Xometry hack for you guys regarding the two clamps at 18:01. Just order the entire part, and cut it in half with a hacksaw. There are a bunch of parts I have ordered where it is '1 part' but can be 2 or 3 with minor alterations, involving tools that you 'should' already have somewhere.

In my mind, it seems the easiest option for stopping the arcing is to just extend the ptfe inserts by ~4mm or so.

Drilling through screws is actually very common practise when working with vacuum chambers. I have used them in the past and they work great. Espeacially when you need e-6mBar or lower pressures they are highly recommended. Various companies make them, but if you only need a few it might be easier to just make them yourself ;) Great video, keep up the good work!

Nice attention to detail with the thread's shown as these 'trapped volumes' or ' virtual leaks' can be a PITA. We used to just carefully file the screw down one side great work !.....cheers.

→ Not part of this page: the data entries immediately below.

theorem execFence_framed {ps : List Part} (h : [Part.free, .regs, .mem, .slices, .plan, .dies, .host, .kl, .tally, .out] ⊆ ps) {z s : State} {issuer : Nat}
    (hs : Framed ps z s) : OutFramed ps z (execFence issuer s) := by
  unfold execFence
  repeat' (first
    | with_reducible assumption
    | with_reducible refine OutFramed.next ?_
    | with_reducible refine State.pumpWindow_framed (Framed.sub h) ?_
    | with_reducible refine State.settleFences_framed (Framed.sub h) ?_
    | with_reducible refine Framed.ite ?_ ?_
    | split
    | ((with_reducible refine Framed.upd ?_ ?_); rotate_left; intro p hp; cases p <;> first | exact absurd (h (by decide)) hp | rfl | exact ⟨rfl, rfl⟩))

theorem State.sendBarrier_framed {ps : List Part} (h : [Part.out] ⊆ ps) {z s : State} {p_ : Nat} {phase : Nat}
    (hs : Framed ps z s) : Framed ps z (State.sendBarrier s p_ phase) := by
  unfold State.sendBarrier
  repeat' (first
    | with_reducible assumption
    | with_reducible refine State.emit_framed (Framed.sub h) ?_)

theorem State.releaseBarrier_framed {ps : List Part} (h : [Part.regs, .host, .kl, .out] ⊆ ps) {z s : State}
    (hs : Framed ps z s) : Framed ps z (State.releaseBarrier s) := by
  unfold State.releaseBarrier
  repeat' (first
    | with_reducible assumption
    | with_reducible refine State.klEvent_framed (Framed.sub h) ?_
    | with_reducible refine State.sendBarrier_framed (Framed.sub h) ?_
    | with_reducible refine Framed.foldl ?_ (fun _ hs _ => ?_)
    | (fail_if_no_progress extract_lets +onlyGivenNames x
       first
       | (have hd : List _ := x; clear hd; clear_value x)
       | (have hd : Bool := x; clear hd; clear_value x)
       | (have hd : Nat := x; clear hd; clear_value x)
       | subst x)
    | ((with_reducible refine Framed.upd ?_ ?_); rotate_left; intro p hp; cases p <;> first | exact absurd (h (by decide)) hp | rfl | exact ⟨rfl, rfl⟩))

theorem State.gatherBarrier_framed {ps : List Part} (h : [Part.regs, .host, .kl, .out] ⊆ ps) {z s : State}
    (hs : Framed ps z s) : Framed ps z (State.gatherBarrier s) := by
  unfold State.gatherBarrier
  repeat' (first
    | with_reducible assumption
    | with_reducible refine State.sendBarrier_framed (Framed.sub h) ?_
    | with_reducible refine State.releaseBarrier_framed (Framed.sub h) ?_
    | with_reducible refine State.when_framed ?_ (fun _ hs => ?_)
    | with_reducible refine Framed.ite ?_ ?_
    | split)

theorem State.enterBarrier_framed {ps : List Part} (h : [Part.regs, .host, .kl, .out] ⊆ ps) {z s : State}
    (hs : Framed ps z s) : Framed ps z (State.enterBarrier s) := by
  unfold State.enterBarrier
  repeat' (first
    | with_reducible assumption
    | with_reducible refine State.klEvent_framed (Framed.sub h) ?_
    | with_reducible refine State.gatherBarrier_framed (Framed.sub h) ?_
    | (fail_if_no_progress extract_lets +onlyGivenNames x
       first
       | (have hd : List _ := x; clear hd; clear_value x)
       | (have hd : Bool := x; clear hd; clear_value x)
       | (have hd : Nat := x; clear hd; clear_value x)
       | subst x)
    | with_reducible refine Framed.ite ?_ ?_
    | ((with_reducible refine Framed.upd ?_ ?_); rotate_left; intro p hp; cases p <;> first | exact absurd (h (by decide)) hp | rfl | exact ⟨rfl, rfl⟩))

theorem execBarrier_framed {ps : List Part} (h : [Part.regs, .host, .kl, .out] ⊆ ps) {z s : State}
    (hs : Framed ps z s) : OutFramed ps z (execBarrier s) := by
  unfold execBarrier
  repeat' (first
    | with_reducible assumption
    | with_reducible refine OutFramed.next ?_
    | with_reducible refine State.write32_framed (Framed.sub h) ?_ (fun _ hs => ?_)
    | with_reducible refine State.enterBarrier_framed (Framed.sub h) ?_)

theorem execBarrierBlock_framed {ps : List Part} (h : [Part.regs, .host, .kl, .out] ⊆ ps) {z s : State} {port : Nat} {gather : Bool} {epoch : Bool}
    (hs : Framed ps z s) : OutFramed ps z (execBarrierBlock port gather epoch s) := by
  unfold execBarrierBlock
  repeat' (first
    | with_reducible assumption
    | with_reducible refine OutFramed.named ?_
    | with_reducible refine State.releaseBarrier_framed (Framed.sub h) ?_
    | with_reducible refine State.gatherBarrier_framed (Framed.sub h) ?_
    | with_reducible refine State.when_framed ?_ (fun _ hs => ?_)
    | (fail_if_no_progress extract_lets +onlyGivenNames x
       first
       | (have hd : List _ := x; clear hd; clear_value x)
       | (have hd : Bool := x; clear hd; clear_value x)
       | (have hd : Nat := x; clear hd; clear_value x)
       | subst x)
    | with_reducible refine Framed.ite ?_ ?_
    | ((with_reducible refine Framed.upd ?_ ?_); rotate_left; intro p hp; cases p <;> first | exact absurd (h (by decide)) hp | rfl | exact ⟨rfl, rfl⟩))

theorem State.readPieces_framed {ps : List Part} (h : [Part.regs] ⊆ ps) {z s : State} {q0 : List (Nat × Nat)}
    {q1 : List Byte} (hs : Framed ps z s) : Framed ps z (s.readPieces q0 q1).1 := by
  induction q0 generalizing s q1 with
  | nil => exact hs
  | cons e l ih => exact ih (State.getHere_framed h hs)

theorem State.readPieces_framed_eq {ps : List Part} (h : [Part.regs] ⊆ ps) {z s tt : State} {pr : List Byte}
    {q0 : List (Nat × Nat)} {q1 : List Byte} (he : s.readPieces q0 q1 = (tt, pr)) (hs : Framed ps z s) :
    Framed ps z tt := by
  have := State.readPieces_framed (q0 := q0) (q1 := q1) h hs
  rw [he] at this; exact this

theorem State.bcastPiece_framed {ps : List Part} (h : [Part.regs, .kl, .out] ⊆ ps) {z s : State} {src : Nat} {dst : Nat} {n : Nat} {left : Nat}
    (hs : Framed ps z s) : Framed ps z (State.bcastPiece s src dst n left) := by
  unfold State.bcastPiece
  repeat' (first
    | with_reducible assumption
    | with_reducible refine State.readPieces_framed (Framed.sub h) ?_
    | with_reducible exact State.readPieces_framed_eq (Framed.sub h) (by assumption) (by assumption)
    | with_reducible refine State.sendTree_framed (Framed.sub h) ?_
    | (fail_if_no_progress extract_lets +onlyGivenNames x
       refine cutL (p := Framed ps z x) ?_ ?_; subst x; rotate_left; intro hs; try clear_value x; rotate_right)
    | (fail_if_no_progress extract_lets +onlyGivenNames x
       first
       | (have hd : List _ := x; clear hd; clear_value x)
       | (have hd : Bool := x; clear hd; clear_value x)
       | (have hd : Nat := x; clear hd; clear_value x)
       | subst x)
    | fail_if_no_progress beta_reduce
    | split
    | dsimp only)

theorem State.pumpBcast_framed {ps : List Part} (h : [Part.regs, .host, .kl, .out] ⊆ ps) {z s : State} {q0 : List (Nat × Nat × Nat × Nat)}
    (hs : Framed ps z s) : Framed ps z (State.pumpBcast s q0) := by
  induction q0 generalizing s with
  | nil =>
    unfold State.pumpBcast
    repeat' (first
      | with_reducible refine ih ?_
      | with_reducible assumption
      | with_reducible refine State.endBcast_framed (Framed.sub h) ?_
      | with_reducible refine State.bcastPiece_framed (Framed.sub h) ?_
      | with_reducible refine Framed.ite ?_ ?_
      | split
      | ((with_reducible refine Framed.upd ?_ ?_); rotate_left; intro p hp; cases p <;> first | exact absurd (h (by decide)) hp | rfl | exact ⟨rfl, rfl⟩))
  | cons _ _ ih =>
    unfold State.pumpBcast
    repeat' (first
      | with_reducible refine ih ?_
      | with_reducible assumption
      | with_reducible refine State.endBcast_framed (Framed.sub h) ?_
      | with_reducible refine State.bcastPiece_framed (Framed.sub h) ?_
      | with_reducible refine Framed.ite ?_ ?_
      | split
      | ((with_reducible refine Framed.upd ?_ ?_); rotate_left; intro p hp; cases p <;> first | exact absurd (h (by decide)) hp | rfl | exact ⟨rfl, rfl⟩))

theorem State.startBcast_framed {ps : List Part} (h : [Part.dev, .regs, .badRegs, .queue, .sys, .tick, .plan, .dies, .chans, .host, .kl, .safe, .dep, .tally, .out] ⊆ ps) {z s : State}
    (hs : Framed ps z s) : Framed ps z (State.startBcast s) := by
  unfold State.startBcast
  repeat' (first
    | with_reducible assumption
    | with_reducible refine State.klEvent_framed (Framed.sub h) ?_
    | with_reducible refine State.checkUses_framed (Framed.sub h) ?_
    | with_reducible refine State.noteStalls_framed (Framed.sub h) ?_
    | with_reducible refine State.pumpBcast_framed (Framed.sub h) ?_
    | (fail_if_no_progress extract_lets +onlyGivenNames x
       refine cutL (p := Framed ps z x) ?_ ?_; subst x; rotate_left; intro hs; try clear_value x; rotate_right)
    | (fail_if_no_progress extract_lets +onlyGivenNames x
       first
       | (have hd : List _ := x; clear hd; clear_value x)
       | (have hd : Bool := x; clear hd; clear_value x)
       | (have hd : Nat := x; clear hd; clear_value x)
       | subst x)
    | fail_if_no_progress beta_reduce
    | with_reducible refine Framed.ite ?_ ?_
    | split
    | ((with_reducible refine Framed.upd ?_ ?_); rotate_left; intro p hp; cases p <;> first | exact absurd (h (by decide)) hp | rfl | exact ⟨rfl, rfl⟩))

theorem execBcast_framed {ps : List Part} (h : [Part.dev, .regs, .badRegs, .queue, .sys, .tick, .plan, .dies, .chans, .host, .kl, .safe, .dep, .tally, .out] ⊆ ps) {z s : State}
    (hs : Framed ps z s) : OutFramed ps z (execBcast s) := by
  unfold execBcast
  repeat' (first
    | with_reducible assumption
    | with_reducible refine OutFramed.next ?_
    | with_reducible refine State.write32_framed (Framed.sub h) ?_ (fun _ hs => ?_)
    | with_reducible refine State.startBcast_framed (Framed.sub h) ?_)

theorem State.takeSnapReq_framed {ps : List Part} (h : [Part.regs, .host, .kl, .out] ⊆ ps) {z s : State} {j : Nat}
    (hs : Framed ps z s) : Framed ps z (State.takeSnapReq s j) := by
  unfold State.takeSnapReq
  repeat' (first
    | with_reducible assumption
    | with_reducible refine State.emit_framed (Framed.sub h) ?_
    | with_reducible refine State.klEvent_framed (Framed.sub h) ?_
    | with_reducible refine State.when_framed ?_ (fun _ hs => ?_)
    | with_reducible refine Framed.foldl ?_ (fun _ hs _ => ?_)
    | (fail_if_no_progress extract_lets +onlyGivenNames x
       refine cutL (p := Framed ps z x) ?_ ?_; subst x; rotate_left; intro hs; try clear_value x; rotate_right)
    | (fail_if_no_progress extract_lets +onlyGivenNames x
       first
       | (have hd : List _ := x; clear hd; clear_value x)
       | (have hd : Bool := x; clear hd; clear_value x)
       | (have hd : Nat := x; clear hd; clear_value x)
       | subst x)
    | with_reducible refine Framed.ite ?_ ?_
    | ((with_reducible refine Framed.upd ?_ ?_); rotate_left; intro p hp; cases p <;> first | exact absurd (h (by decide)) hp | rfl | exact ⟨rfl, rfl⟩))

theorem State.startSnap_framed {ps : List Part} (h : [Part.dev, .regs, .badRegs, .queue, .sys, .tick, .plan, .dies, .chans, .host, .kl, .safe, .dep, .tally, .out] ⊆ ps) {z s : State}
    (hs : Framed ps z s) : Framed ps z (State.startSnap s) := by
  unfold State.startSnap
  repeat' (first
    | with_reducible assumption
    | with_reducible refine State.klEvent_framed (Framed.sub h) ?_
    | with_reducible refine State.checkUses_framed (Framed.sub h) ?_
    | with_reducible refine State.takeSnapReq_framed (Framed.sub h) ?_
    | (fail_if_no_progress extract_lets +onlyGivenNames x
       refine cutL (p := Framed ps z x) ?_ ?_; subst x; rotate_left; intro hs; try clear_value x; rotate_right)
    | (fail_if_no_progress extract_lets +onlyGivenNames x
       first
       | (have hd : List _ := x; clear hd; clear_value x)
       | (have hd : Bool := x; clear hd; clear_value x)
       | (have hd : Nat := x; clear hd; clear_value x)
       | subst x)
    | fail_if_no_progress beta_reduce
    | with_reducible refine Framed.ite ?_ ?_
    | split
    | ((with_reducible refine Framed.upd ?_ ?_); rotate_left; intro p hp; cases p <;> first | exact absurd (h (by decide)) hp | rfl | exact ⟨rfl, rfl⟩))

A temporary solution until you get more corrosion resistant materials would be to attach a piece of zinc or aluminum to the non-vacuum side as a cathodic protection anode. Zinc isn't vacuum compatible as I recall, and the anodes tend to flake pieces off as they corrode, which is why it needs to be on the atmospheric pressure side. Or stuff desiccant packets into that hole where the condensation is forming to absorb it.

Incredible. Very underrated as of now. I look forward to seeing great growth for you

It looks like you are suffering from galvanic corrosion between the copper and the steel parts. You may want to look into plating the copper component in a material that has less galvanic potential like nickel.

Magnets, vacuum, high voltage, plasma and beautiful machined/designed parts ❤

I built a 10kV @ 10mA AC supply for PD testing. It uses a 24V to 10kV potted transformer and TDA7294 amplifier IC to drive it. I just supply the amplifier with a set of switching supplies and input waveform from a function generator. This produces a very clean AC HV source up to 100W (amplifier needs some heatsinking). For arcing - this is always a challenge with HV in vacuum, especially medium vacuum where Paschen is a big risk. Your specific issue is more likely creepage across the PTFE, promoted by surface charges which increase the field strength over the insulator. This is evident by the burn marks you see. Switching to insulated screws will obviously remove exposed HV from this location. I have exposed clean, dry PTFE to excess of 20kV/mm over the surface at 1e-4 mbar with no problems. You'll be limited by contamination (metallic particles can intensify the field, even if they are floating - even insulating particles can cause problems). At high field strengths, you can also create cold field emitters which "paint" nearby insulators with charge and promote discharges. Try to prevent so called triple points, but it is difficult with your construction. Another problem you may face at intermediate pressures is Paschen, where a shorter P*D distance is preferred (long P*D, above the Paschen curve "danger zone" is difficult to achieve in a small chamber). As a solution, I have in many instances shielded the exposed fields to a distance much smaller (~5x safety factor) than the minimum Paschen distance at my worst case pressure. The Kapton tape will not solve the creepage problem, and maybe make things worse if there is a virtual leak - then you will pump this void through the worst case Paschen pressure and induce breakdown to the nearby grounded casing. Or, it just pumps down with the chamber. In this case, Kapton may be acting as a shield to prevent big discharges (as only the Kapton surface can capacitively charge to a voltage close to your screws and cause some small discharges). Good luck

Very nice design. And very economic as well. If you want to use Festo hoses with more pressure, you can use tube fittings with an insert for the hose. There is also a variant of the Festo hoses that has a flexible aluminium inner layer, allowing for even higher pressures (and they can be bent to start on a shape you want by hand). I remember there being some issues with magnetic targets in magnetron sputtering, so I'm excited to see what you'll do with it.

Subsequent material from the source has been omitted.